──────── Material for this task ────────

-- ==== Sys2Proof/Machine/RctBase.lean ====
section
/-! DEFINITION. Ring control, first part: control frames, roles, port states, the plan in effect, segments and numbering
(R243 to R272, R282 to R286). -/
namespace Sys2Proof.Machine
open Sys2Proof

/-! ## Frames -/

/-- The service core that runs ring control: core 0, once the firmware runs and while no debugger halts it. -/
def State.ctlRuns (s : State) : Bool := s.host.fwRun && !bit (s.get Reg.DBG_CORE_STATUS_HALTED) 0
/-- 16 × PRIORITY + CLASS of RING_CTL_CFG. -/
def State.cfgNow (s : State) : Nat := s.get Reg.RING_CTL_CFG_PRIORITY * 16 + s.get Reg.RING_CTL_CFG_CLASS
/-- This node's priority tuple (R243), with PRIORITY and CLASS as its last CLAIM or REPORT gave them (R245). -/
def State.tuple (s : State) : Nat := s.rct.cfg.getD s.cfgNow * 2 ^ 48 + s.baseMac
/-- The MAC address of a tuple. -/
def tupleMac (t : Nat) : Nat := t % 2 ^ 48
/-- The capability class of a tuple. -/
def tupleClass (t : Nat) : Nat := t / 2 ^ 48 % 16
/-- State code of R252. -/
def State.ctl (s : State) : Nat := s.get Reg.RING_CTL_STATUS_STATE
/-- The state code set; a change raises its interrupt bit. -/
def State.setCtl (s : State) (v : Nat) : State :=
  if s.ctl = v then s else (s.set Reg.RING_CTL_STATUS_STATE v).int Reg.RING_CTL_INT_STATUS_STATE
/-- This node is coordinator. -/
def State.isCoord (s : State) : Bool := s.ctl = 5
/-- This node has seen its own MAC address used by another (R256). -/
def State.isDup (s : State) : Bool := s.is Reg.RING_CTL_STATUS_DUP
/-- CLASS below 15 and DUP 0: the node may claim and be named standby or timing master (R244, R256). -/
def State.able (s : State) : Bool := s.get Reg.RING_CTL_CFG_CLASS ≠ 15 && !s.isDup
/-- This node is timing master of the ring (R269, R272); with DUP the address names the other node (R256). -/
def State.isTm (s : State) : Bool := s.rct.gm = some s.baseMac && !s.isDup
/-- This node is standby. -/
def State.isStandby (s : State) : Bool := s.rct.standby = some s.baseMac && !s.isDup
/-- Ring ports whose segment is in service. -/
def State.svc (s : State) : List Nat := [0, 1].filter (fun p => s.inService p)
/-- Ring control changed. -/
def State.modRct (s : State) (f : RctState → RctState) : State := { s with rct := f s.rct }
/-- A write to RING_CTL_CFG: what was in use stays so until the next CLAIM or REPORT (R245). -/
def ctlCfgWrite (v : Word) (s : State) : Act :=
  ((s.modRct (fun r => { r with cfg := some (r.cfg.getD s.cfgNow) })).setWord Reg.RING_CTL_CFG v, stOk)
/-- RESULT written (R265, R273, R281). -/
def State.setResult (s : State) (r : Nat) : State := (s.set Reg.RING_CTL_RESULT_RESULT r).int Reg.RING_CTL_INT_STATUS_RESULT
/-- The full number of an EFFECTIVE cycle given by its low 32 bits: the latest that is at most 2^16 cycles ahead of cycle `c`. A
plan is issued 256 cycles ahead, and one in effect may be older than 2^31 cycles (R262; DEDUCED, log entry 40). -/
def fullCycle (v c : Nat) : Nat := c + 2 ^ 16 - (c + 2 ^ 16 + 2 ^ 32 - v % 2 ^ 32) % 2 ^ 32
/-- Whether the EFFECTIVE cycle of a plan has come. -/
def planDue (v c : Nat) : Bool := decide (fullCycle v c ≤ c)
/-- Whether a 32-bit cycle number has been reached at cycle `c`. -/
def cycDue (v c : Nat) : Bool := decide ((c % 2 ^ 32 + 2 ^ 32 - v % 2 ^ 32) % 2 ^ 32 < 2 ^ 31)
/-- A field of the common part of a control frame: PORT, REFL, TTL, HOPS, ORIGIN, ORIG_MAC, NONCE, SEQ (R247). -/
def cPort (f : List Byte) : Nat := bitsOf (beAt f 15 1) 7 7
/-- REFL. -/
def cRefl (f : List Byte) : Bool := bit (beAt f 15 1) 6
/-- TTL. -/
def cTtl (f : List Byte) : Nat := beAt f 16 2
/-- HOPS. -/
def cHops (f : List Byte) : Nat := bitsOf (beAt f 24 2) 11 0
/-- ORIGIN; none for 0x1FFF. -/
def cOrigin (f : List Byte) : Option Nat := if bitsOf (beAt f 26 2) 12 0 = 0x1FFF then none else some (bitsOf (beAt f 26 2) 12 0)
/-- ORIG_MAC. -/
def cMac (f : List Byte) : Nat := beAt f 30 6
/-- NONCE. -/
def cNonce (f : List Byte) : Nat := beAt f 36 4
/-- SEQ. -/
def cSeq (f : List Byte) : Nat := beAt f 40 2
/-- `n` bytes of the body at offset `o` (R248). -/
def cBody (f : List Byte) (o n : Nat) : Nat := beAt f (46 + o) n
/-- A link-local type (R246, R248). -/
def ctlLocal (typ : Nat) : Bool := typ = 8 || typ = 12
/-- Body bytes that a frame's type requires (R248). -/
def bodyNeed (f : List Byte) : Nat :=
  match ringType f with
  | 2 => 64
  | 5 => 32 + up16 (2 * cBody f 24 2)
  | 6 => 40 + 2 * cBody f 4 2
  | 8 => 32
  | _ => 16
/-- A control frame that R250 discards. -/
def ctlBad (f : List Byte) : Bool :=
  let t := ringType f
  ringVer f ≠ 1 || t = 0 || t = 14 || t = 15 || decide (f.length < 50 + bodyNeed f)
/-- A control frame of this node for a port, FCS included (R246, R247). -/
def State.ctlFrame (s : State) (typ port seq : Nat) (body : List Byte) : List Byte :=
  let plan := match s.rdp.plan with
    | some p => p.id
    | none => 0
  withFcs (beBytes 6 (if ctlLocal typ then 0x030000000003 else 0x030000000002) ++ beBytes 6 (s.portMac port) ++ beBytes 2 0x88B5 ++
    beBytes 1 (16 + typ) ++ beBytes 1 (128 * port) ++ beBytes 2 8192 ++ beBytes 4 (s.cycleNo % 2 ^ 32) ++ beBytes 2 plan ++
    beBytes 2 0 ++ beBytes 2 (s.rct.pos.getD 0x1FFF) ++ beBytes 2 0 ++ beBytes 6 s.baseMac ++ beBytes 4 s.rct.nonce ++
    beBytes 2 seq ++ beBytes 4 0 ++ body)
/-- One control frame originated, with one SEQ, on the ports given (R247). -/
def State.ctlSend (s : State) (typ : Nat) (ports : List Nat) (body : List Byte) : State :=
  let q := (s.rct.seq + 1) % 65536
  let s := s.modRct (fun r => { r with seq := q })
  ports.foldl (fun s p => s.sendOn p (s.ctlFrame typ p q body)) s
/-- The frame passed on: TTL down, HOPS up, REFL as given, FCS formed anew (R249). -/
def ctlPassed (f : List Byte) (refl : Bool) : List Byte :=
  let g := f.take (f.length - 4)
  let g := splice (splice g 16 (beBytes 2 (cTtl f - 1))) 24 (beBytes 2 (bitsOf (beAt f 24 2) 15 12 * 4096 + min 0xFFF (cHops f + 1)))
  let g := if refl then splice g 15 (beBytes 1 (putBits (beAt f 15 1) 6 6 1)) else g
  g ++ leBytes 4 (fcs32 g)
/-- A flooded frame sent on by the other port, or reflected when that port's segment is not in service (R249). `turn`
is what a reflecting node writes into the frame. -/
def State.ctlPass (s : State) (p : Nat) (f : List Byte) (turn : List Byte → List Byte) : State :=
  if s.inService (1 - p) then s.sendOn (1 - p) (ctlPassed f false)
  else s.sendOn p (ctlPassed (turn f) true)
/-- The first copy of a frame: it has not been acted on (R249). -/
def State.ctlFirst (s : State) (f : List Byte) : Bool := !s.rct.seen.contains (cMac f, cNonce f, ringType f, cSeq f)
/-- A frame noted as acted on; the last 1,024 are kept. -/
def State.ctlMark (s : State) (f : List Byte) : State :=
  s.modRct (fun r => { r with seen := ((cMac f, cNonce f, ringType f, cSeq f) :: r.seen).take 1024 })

────────
──────── Material for this task ────────

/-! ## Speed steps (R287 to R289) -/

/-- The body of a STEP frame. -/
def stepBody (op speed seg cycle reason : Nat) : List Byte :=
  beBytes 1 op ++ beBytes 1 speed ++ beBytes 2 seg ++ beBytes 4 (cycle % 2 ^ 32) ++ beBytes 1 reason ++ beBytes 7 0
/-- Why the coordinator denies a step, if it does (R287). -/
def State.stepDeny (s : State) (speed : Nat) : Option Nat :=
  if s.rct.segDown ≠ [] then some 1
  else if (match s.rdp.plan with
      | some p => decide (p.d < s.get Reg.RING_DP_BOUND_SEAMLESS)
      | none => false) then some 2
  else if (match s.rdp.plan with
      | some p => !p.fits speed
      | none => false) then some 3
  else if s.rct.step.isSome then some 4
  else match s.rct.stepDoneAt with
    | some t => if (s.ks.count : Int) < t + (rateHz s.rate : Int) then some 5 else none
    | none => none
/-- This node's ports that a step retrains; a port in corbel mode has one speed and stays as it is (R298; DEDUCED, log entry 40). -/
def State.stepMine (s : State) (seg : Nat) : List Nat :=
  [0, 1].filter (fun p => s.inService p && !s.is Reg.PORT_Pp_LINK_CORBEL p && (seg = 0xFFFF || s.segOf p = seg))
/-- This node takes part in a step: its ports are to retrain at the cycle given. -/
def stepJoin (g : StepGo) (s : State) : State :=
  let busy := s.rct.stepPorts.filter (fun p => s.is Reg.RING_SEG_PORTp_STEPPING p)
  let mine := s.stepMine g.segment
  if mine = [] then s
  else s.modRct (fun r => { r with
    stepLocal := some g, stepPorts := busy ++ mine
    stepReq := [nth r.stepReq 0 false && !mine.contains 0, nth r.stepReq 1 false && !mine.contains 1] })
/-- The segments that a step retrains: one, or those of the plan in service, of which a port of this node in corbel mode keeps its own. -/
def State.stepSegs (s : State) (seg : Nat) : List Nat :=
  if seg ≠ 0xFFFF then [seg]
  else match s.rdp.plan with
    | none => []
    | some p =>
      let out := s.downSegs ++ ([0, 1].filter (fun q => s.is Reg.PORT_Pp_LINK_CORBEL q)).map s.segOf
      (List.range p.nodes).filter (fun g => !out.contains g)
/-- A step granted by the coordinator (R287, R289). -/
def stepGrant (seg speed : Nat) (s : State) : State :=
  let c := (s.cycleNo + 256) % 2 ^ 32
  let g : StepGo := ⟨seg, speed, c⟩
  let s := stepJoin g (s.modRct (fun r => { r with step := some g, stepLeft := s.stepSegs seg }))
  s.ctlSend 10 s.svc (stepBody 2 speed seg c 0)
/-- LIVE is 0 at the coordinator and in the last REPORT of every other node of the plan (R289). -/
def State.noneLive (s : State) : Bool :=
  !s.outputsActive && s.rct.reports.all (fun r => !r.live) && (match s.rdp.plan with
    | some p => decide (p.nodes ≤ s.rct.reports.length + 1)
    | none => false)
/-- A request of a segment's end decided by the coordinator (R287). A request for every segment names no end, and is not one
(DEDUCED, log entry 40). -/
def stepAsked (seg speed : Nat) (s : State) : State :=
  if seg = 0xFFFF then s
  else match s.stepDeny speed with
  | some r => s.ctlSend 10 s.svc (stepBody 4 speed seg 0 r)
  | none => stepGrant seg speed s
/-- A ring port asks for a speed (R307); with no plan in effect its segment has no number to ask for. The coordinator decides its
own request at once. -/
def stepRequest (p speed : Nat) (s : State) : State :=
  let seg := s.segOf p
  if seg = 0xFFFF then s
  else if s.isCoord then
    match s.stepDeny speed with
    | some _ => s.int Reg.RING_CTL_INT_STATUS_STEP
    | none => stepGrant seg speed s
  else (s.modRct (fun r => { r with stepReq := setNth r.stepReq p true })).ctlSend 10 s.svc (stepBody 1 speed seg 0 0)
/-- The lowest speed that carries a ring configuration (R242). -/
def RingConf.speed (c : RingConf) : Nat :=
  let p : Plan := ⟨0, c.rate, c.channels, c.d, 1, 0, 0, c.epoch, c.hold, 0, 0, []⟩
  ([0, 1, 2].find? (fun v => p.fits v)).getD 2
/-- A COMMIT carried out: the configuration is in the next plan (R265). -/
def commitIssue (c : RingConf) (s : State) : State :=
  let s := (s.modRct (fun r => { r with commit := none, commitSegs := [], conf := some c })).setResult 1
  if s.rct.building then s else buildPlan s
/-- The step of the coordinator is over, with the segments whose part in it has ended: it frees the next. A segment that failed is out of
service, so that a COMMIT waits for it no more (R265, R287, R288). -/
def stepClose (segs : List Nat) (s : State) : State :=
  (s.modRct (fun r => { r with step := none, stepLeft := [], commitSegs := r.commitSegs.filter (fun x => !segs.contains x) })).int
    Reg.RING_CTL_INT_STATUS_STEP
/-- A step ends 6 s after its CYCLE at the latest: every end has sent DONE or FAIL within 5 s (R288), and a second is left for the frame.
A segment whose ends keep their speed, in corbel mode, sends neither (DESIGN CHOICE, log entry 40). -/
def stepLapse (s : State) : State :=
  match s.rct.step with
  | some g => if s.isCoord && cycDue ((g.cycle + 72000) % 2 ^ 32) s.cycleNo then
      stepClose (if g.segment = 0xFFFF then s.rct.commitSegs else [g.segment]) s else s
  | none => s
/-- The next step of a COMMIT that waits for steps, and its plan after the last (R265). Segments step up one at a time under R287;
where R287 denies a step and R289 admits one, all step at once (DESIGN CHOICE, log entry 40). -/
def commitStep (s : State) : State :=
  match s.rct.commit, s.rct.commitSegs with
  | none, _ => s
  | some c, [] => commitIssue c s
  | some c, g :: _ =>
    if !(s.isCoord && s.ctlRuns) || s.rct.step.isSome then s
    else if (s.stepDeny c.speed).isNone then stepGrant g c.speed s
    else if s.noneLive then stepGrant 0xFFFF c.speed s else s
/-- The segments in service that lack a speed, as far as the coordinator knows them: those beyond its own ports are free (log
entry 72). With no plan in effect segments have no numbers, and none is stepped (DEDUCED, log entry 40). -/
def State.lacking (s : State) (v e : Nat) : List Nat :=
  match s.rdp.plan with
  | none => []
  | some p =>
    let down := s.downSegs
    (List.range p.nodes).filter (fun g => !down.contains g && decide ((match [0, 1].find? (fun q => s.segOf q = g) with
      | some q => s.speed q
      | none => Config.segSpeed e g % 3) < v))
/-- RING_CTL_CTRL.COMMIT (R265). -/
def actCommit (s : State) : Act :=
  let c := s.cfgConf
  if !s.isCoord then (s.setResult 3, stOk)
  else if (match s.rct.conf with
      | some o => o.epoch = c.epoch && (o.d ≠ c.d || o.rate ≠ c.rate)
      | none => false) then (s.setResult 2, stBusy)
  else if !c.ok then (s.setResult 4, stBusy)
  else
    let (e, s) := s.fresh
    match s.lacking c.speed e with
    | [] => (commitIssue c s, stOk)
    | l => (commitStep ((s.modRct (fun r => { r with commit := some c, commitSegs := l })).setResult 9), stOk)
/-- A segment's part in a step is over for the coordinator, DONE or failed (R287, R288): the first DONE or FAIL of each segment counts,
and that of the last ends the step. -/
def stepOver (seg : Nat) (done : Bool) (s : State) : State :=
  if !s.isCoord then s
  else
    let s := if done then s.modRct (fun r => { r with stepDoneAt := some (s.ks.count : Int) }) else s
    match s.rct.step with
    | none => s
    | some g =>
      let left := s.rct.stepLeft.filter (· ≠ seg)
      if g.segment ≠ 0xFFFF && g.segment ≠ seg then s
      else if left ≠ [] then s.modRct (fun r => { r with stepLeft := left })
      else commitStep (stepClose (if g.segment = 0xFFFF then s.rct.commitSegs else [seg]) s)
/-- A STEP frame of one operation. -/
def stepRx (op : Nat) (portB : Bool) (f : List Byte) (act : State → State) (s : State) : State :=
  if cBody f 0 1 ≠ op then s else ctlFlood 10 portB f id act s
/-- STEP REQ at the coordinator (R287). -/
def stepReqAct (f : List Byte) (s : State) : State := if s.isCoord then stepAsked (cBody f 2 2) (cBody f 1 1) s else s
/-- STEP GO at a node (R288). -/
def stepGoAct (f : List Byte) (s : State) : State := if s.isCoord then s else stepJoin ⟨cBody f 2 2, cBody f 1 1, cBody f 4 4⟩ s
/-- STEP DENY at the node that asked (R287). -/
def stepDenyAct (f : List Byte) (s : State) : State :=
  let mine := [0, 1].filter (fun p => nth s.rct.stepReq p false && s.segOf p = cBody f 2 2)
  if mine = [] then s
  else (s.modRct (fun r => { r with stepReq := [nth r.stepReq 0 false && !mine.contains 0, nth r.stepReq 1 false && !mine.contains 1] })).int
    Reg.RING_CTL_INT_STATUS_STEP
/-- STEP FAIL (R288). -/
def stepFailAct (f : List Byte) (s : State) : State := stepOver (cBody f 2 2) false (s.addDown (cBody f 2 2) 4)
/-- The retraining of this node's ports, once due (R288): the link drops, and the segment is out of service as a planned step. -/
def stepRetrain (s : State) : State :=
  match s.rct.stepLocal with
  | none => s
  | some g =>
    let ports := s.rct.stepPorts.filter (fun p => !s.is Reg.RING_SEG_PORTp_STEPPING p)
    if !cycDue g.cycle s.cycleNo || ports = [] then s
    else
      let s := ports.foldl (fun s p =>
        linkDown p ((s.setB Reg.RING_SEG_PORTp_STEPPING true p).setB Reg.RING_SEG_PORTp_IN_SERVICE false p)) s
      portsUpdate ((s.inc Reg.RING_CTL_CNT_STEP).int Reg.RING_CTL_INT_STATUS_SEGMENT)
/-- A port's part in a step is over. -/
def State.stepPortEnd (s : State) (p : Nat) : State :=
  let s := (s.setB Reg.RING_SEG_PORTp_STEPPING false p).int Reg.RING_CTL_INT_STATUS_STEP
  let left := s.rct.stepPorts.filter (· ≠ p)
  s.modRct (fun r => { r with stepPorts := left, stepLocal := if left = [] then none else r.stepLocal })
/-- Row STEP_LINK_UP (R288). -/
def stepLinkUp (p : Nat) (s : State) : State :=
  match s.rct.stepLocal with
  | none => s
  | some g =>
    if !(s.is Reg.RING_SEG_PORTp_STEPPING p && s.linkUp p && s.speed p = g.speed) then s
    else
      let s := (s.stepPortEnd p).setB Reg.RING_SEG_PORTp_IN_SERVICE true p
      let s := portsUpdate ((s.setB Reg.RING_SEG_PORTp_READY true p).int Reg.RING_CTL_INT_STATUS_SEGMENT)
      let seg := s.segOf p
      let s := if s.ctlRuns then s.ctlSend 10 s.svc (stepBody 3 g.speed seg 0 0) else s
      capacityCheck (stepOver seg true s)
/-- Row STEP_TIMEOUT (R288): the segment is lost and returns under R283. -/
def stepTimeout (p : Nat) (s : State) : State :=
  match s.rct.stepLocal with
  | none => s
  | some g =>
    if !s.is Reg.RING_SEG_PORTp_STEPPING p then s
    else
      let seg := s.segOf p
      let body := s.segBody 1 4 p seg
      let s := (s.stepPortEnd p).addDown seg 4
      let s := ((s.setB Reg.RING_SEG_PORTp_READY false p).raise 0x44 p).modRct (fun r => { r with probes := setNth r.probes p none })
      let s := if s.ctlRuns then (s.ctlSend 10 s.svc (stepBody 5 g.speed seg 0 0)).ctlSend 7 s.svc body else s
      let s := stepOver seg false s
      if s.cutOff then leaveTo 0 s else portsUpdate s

────────

Please give the number of lines in the data above where the word "commitIssue" appears, and nothing besides.

3